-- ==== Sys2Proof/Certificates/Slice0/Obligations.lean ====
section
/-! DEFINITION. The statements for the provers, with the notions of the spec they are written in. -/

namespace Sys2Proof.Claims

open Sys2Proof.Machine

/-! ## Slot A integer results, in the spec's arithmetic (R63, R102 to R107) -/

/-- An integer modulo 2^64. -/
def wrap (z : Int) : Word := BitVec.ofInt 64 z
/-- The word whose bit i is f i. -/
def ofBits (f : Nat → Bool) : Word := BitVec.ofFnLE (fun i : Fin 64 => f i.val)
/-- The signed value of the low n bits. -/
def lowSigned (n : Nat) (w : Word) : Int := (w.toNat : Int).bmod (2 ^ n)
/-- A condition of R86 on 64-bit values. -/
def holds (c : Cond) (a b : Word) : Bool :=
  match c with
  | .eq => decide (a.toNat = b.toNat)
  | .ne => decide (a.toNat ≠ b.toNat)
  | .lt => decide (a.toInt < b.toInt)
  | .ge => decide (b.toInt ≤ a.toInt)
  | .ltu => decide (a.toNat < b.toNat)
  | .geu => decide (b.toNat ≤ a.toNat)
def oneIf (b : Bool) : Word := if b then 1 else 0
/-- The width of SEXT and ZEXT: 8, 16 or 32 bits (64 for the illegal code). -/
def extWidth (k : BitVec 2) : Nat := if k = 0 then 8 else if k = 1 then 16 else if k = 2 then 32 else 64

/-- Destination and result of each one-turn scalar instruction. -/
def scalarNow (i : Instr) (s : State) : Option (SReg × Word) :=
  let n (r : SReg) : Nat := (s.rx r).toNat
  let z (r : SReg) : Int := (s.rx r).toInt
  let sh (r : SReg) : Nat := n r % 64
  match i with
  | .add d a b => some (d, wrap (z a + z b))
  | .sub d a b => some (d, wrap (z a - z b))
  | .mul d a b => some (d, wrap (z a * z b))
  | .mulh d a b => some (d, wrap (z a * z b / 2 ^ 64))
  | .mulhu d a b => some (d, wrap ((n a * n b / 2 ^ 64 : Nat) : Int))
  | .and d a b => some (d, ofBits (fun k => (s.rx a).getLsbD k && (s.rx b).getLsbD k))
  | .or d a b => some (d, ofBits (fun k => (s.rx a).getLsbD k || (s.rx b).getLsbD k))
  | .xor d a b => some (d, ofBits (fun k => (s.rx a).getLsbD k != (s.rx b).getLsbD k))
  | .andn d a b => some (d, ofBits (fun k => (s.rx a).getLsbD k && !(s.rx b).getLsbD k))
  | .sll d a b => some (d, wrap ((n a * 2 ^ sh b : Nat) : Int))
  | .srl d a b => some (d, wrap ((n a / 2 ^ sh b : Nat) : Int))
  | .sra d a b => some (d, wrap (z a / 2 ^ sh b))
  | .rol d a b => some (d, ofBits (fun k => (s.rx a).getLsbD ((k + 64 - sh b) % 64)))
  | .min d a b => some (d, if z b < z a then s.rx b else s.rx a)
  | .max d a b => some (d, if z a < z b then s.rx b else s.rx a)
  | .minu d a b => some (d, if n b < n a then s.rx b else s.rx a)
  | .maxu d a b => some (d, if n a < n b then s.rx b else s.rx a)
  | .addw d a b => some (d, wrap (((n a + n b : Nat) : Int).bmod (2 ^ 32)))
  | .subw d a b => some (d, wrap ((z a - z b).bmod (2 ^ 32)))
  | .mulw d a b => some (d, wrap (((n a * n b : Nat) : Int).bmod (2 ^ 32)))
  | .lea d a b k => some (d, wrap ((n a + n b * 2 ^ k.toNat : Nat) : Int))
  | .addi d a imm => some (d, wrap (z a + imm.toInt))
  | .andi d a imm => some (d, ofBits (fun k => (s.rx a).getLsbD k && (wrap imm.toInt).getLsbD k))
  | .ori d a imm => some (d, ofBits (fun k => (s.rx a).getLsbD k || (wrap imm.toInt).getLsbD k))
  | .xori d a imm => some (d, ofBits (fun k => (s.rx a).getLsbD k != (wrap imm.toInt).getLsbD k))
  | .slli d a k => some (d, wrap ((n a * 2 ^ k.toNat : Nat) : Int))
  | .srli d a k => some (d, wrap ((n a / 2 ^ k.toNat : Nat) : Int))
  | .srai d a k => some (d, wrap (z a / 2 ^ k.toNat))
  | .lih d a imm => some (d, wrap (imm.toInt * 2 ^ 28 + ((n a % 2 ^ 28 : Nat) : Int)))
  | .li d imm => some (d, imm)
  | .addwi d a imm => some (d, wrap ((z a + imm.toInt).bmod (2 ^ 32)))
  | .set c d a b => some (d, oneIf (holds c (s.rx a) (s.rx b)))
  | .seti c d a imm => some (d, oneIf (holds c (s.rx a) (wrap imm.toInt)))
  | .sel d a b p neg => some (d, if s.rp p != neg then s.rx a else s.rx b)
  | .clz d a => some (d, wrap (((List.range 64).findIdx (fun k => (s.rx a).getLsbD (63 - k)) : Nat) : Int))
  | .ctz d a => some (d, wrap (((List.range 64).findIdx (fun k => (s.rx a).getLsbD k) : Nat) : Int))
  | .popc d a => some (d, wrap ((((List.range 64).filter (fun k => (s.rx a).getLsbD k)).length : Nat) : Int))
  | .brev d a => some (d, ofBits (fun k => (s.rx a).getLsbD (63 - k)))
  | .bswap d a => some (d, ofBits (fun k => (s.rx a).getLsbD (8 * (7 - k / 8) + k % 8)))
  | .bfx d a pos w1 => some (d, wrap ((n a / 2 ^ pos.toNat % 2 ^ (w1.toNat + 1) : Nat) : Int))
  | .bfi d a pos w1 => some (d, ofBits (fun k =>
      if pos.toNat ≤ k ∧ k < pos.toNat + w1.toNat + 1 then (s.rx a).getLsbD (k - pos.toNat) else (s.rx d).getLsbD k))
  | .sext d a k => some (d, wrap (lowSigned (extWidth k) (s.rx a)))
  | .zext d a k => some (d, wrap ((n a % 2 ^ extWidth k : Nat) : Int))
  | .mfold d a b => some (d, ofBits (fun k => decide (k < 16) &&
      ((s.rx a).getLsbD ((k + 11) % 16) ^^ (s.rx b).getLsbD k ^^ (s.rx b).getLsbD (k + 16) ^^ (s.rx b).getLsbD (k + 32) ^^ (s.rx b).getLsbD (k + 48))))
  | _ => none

--

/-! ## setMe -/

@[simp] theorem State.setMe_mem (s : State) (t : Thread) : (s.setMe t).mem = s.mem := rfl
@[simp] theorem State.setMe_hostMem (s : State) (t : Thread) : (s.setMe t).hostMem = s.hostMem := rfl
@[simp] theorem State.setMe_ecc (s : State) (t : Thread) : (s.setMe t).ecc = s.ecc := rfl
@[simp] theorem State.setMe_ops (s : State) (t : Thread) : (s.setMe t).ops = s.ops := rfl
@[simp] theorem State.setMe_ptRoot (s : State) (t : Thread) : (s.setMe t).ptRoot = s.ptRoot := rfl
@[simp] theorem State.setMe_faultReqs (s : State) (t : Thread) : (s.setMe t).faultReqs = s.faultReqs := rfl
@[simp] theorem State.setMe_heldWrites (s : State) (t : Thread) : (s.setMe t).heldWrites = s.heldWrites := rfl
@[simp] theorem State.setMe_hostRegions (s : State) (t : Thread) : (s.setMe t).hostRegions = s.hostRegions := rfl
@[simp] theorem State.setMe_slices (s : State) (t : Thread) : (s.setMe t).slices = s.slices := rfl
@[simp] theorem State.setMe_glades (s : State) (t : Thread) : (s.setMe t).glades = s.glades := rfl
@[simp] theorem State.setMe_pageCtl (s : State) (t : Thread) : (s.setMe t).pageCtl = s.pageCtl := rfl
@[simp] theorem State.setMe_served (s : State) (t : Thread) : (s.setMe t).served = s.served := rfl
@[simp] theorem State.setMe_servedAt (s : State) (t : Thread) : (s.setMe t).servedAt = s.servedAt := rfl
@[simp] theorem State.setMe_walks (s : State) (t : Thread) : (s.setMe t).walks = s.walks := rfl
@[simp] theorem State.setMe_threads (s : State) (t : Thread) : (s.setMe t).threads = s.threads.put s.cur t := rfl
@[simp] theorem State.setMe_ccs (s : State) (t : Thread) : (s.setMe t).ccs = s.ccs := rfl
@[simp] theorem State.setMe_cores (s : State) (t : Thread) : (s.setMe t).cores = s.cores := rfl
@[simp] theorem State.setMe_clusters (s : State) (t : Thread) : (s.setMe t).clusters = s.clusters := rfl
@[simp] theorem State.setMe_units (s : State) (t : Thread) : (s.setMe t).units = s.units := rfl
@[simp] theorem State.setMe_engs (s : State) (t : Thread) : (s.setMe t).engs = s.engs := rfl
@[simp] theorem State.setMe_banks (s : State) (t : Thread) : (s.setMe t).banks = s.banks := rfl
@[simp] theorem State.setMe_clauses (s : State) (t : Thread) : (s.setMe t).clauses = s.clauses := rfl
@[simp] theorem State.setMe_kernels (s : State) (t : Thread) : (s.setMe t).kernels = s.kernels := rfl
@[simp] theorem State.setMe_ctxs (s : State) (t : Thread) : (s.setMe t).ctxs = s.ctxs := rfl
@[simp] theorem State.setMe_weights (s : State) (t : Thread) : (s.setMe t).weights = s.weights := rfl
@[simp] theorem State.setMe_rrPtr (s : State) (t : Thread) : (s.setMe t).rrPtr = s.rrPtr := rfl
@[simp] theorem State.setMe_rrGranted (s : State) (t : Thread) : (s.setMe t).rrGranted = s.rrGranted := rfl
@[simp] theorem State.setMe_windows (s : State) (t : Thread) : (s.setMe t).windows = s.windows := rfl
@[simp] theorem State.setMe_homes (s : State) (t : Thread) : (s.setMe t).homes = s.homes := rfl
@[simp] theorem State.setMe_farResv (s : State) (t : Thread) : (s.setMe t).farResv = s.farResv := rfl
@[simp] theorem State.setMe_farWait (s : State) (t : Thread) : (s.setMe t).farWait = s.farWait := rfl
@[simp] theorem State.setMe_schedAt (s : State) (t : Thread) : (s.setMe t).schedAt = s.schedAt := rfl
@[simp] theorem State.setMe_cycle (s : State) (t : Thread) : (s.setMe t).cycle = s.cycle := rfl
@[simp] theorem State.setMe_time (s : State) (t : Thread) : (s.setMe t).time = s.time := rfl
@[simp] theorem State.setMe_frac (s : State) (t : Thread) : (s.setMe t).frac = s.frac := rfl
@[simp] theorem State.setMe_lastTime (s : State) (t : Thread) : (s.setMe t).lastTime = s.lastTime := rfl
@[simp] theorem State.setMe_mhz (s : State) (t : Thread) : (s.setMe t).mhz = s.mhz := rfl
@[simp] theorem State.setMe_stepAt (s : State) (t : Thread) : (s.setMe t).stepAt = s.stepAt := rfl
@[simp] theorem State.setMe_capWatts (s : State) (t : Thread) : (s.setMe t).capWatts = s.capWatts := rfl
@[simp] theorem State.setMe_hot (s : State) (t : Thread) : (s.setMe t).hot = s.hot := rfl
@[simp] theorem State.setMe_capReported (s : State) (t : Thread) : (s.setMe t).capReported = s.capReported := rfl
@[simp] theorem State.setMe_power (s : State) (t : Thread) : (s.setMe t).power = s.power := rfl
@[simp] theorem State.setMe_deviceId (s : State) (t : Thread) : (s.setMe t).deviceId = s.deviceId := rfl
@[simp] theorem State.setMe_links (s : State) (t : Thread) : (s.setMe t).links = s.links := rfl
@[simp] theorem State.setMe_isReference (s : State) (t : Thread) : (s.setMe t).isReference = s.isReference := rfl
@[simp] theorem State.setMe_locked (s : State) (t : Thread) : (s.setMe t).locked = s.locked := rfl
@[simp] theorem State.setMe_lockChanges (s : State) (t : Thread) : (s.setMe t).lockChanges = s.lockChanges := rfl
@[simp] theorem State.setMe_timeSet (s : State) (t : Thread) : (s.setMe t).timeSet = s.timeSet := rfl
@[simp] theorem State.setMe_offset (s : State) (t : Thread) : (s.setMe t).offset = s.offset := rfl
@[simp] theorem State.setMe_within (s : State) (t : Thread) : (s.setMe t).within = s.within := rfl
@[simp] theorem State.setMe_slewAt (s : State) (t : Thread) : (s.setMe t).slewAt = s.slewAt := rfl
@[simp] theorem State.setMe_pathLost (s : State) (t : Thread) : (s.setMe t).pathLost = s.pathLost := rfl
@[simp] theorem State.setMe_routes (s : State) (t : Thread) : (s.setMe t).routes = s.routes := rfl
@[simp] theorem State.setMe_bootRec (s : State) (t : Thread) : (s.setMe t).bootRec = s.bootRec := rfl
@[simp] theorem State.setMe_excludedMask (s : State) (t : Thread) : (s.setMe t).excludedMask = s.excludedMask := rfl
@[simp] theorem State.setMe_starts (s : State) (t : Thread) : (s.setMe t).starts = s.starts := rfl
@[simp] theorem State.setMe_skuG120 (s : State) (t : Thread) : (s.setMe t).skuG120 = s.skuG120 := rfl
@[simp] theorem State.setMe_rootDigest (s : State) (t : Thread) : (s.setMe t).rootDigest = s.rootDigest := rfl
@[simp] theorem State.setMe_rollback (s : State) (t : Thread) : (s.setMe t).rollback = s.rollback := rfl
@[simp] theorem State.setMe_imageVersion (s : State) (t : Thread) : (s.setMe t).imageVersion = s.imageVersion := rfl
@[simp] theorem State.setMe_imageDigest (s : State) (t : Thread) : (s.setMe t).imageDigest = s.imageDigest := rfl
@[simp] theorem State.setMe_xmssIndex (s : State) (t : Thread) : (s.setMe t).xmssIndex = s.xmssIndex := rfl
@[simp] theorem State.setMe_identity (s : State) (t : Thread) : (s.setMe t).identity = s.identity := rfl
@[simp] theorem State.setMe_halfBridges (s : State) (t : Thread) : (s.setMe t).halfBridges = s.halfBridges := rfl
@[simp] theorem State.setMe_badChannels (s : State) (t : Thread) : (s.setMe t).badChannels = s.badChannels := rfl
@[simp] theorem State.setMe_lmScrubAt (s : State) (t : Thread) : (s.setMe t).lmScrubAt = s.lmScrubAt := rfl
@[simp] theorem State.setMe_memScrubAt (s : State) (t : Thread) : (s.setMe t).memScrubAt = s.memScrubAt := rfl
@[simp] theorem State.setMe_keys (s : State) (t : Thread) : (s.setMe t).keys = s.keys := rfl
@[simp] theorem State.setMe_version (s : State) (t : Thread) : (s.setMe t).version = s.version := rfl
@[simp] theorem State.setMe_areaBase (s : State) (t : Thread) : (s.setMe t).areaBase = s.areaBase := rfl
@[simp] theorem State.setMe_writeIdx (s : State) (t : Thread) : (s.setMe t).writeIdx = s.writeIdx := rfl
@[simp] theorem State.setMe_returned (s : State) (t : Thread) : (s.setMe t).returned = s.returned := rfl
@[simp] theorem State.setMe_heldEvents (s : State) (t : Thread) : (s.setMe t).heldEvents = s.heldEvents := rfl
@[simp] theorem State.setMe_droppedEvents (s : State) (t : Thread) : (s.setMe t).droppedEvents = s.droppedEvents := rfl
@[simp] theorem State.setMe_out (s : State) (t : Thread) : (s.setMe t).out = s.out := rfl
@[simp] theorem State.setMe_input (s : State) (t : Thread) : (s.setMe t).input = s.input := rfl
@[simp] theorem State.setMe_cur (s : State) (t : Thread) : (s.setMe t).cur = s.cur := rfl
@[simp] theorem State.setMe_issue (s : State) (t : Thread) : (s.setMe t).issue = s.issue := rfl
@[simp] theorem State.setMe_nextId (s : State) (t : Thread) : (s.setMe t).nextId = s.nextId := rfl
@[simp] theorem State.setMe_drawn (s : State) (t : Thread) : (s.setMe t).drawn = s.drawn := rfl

...

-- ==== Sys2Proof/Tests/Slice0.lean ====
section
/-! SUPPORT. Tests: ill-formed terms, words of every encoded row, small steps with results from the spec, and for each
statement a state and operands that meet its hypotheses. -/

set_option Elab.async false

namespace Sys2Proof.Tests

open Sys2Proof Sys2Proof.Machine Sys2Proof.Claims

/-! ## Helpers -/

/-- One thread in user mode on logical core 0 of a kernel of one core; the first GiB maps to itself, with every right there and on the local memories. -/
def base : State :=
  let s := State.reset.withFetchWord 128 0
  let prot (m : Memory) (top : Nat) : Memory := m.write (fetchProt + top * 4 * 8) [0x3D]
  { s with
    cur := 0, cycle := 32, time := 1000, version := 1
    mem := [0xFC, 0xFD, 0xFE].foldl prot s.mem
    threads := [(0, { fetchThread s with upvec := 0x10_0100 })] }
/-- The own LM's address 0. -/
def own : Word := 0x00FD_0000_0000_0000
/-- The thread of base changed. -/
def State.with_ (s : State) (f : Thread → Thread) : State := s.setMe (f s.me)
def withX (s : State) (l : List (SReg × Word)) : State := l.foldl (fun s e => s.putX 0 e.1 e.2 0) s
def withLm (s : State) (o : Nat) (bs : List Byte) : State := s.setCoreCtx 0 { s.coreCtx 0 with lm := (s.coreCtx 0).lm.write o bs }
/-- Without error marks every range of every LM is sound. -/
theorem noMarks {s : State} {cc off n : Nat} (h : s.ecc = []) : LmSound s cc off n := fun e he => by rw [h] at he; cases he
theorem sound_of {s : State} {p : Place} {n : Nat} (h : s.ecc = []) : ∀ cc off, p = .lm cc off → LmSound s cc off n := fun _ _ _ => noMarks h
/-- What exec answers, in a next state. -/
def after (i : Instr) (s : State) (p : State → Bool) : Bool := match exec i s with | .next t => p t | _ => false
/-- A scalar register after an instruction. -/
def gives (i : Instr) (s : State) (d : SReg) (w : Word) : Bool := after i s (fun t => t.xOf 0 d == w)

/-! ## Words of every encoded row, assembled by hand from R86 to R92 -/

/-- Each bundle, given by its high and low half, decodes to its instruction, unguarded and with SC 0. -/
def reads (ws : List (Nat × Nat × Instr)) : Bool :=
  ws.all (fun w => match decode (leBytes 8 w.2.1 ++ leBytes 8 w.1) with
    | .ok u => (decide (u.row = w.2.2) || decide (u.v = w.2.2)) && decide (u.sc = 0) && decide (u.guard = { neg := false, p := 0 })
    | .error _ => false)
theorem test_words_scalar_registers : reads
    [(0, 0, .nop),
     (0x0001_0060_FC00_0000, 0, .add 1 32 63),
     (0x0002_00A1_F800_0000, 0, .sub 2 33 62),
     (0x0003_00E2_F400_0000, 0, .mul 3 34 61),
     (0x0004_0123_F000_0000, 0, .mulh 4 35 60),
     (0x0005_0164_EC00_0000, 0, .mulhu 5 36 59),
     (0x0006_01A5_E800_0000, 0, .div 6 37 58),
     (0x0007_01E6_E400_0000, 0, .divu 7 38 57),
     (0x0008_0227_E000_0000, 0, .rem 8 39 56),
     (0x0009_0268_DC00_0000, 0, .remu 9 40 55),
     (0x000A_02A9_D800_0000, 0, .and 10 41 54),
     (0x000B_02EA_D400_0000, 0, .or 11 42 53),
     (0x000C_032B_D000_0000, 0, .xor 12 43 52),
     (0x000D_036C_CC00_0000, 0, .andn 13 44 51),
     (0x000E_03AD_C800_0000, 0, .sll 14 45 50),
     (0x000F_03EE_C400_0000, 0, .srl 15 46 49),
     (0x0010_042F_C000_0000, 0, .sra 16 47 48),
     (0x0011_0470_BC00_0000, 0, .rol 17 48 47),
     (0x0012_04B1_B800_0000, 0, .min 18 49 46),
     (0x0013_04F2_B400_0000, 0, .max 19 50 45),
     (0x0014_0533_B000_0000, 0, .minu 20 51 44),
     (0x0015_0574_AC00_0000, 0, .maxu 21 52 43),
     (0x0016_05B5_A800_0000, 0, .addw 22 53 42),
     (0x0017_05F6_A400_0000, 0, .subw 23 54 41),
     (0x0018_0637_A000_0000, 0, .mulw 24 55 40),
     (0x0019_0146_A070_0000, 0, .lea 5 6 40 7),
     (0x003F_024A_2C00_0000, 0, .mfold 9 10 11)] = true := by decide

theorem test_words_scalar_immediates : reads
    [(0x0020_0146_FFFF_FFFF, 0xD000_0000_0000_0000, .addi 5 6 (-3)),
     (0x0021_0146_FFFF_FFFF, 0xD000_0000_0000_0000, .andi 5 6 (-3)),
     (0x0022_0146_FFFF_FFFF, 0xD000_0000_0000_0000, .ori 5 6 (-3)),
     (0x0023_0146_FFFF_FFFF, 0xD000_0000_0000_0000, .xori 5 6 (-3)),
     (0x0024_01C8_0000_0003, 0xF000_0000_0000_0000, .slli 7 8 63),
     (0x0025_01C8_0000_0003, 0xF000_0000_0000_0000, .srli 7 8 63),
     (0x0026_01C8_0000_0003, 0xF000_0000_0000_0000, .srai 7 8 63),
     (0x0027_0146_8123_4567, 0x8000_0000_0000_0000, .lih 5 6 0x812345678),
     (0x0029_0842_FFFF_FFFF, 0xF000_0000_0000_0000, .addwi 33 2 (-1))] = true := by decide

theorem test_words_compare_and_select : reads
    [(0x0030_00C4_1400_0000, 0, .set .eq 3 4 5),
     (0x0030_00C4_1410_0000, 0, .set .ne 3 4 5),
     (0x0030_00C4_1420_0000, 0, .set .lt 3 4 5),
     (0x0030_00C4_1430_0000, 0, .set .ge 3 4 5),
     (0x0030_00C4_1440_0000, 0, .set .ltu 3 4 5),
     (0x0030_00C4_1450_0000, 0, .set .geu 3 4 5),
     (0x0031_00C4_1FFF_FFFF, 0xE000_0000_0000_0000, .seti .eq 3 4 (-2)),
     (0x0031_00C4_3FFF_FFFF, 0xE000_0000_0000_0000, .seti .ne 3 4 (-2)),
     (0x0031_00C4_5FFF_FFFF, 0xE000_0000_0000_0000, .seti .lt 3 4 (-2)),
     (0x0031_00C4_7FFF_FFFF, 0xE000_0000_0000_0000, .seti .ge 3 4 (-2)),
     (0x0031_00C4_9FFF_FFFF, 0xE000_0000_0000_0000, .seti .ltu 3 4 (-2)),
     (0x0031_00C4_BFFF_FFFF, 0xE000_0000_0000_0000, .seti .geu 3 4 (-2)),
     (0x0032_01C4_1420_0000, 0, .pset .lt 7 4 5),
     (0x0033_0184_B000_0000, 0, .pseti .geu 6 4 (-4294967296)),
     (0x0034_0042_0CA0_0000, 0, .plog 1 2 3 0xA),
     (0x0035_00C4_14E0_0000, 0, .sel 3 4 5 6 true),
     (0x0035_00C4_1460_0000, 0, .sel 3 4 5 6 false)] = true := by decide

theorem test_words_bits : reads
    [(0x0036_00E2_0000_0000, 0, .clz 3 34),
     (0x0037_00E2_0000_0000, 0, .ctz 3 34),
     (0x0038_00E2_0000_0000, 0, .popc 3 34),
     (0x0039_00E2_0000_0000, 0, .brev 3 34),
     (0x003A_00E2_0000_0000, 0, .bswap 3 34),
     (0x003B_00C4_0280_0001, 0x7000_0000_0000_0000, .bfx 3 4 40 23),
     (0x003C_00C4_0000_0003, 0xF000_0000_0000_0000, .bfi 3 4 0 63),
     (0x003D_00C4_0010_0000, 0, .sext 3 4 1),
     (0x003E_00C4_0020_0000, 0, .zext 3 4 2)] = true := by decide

▸ The task: Lines in the listing above that contain the word "addwi" must be copied; leave out the rest.

▸ Response for this exercise:
  | .addwi d a imm => some (d, wrap ((z a + imm.toInt).bmod (2 ^ 32)))
     (0x0029_0842_FFFF_FFFF, 0xF000_0000_0000_0000, .addwi 33 2 (-1))] = true := by decide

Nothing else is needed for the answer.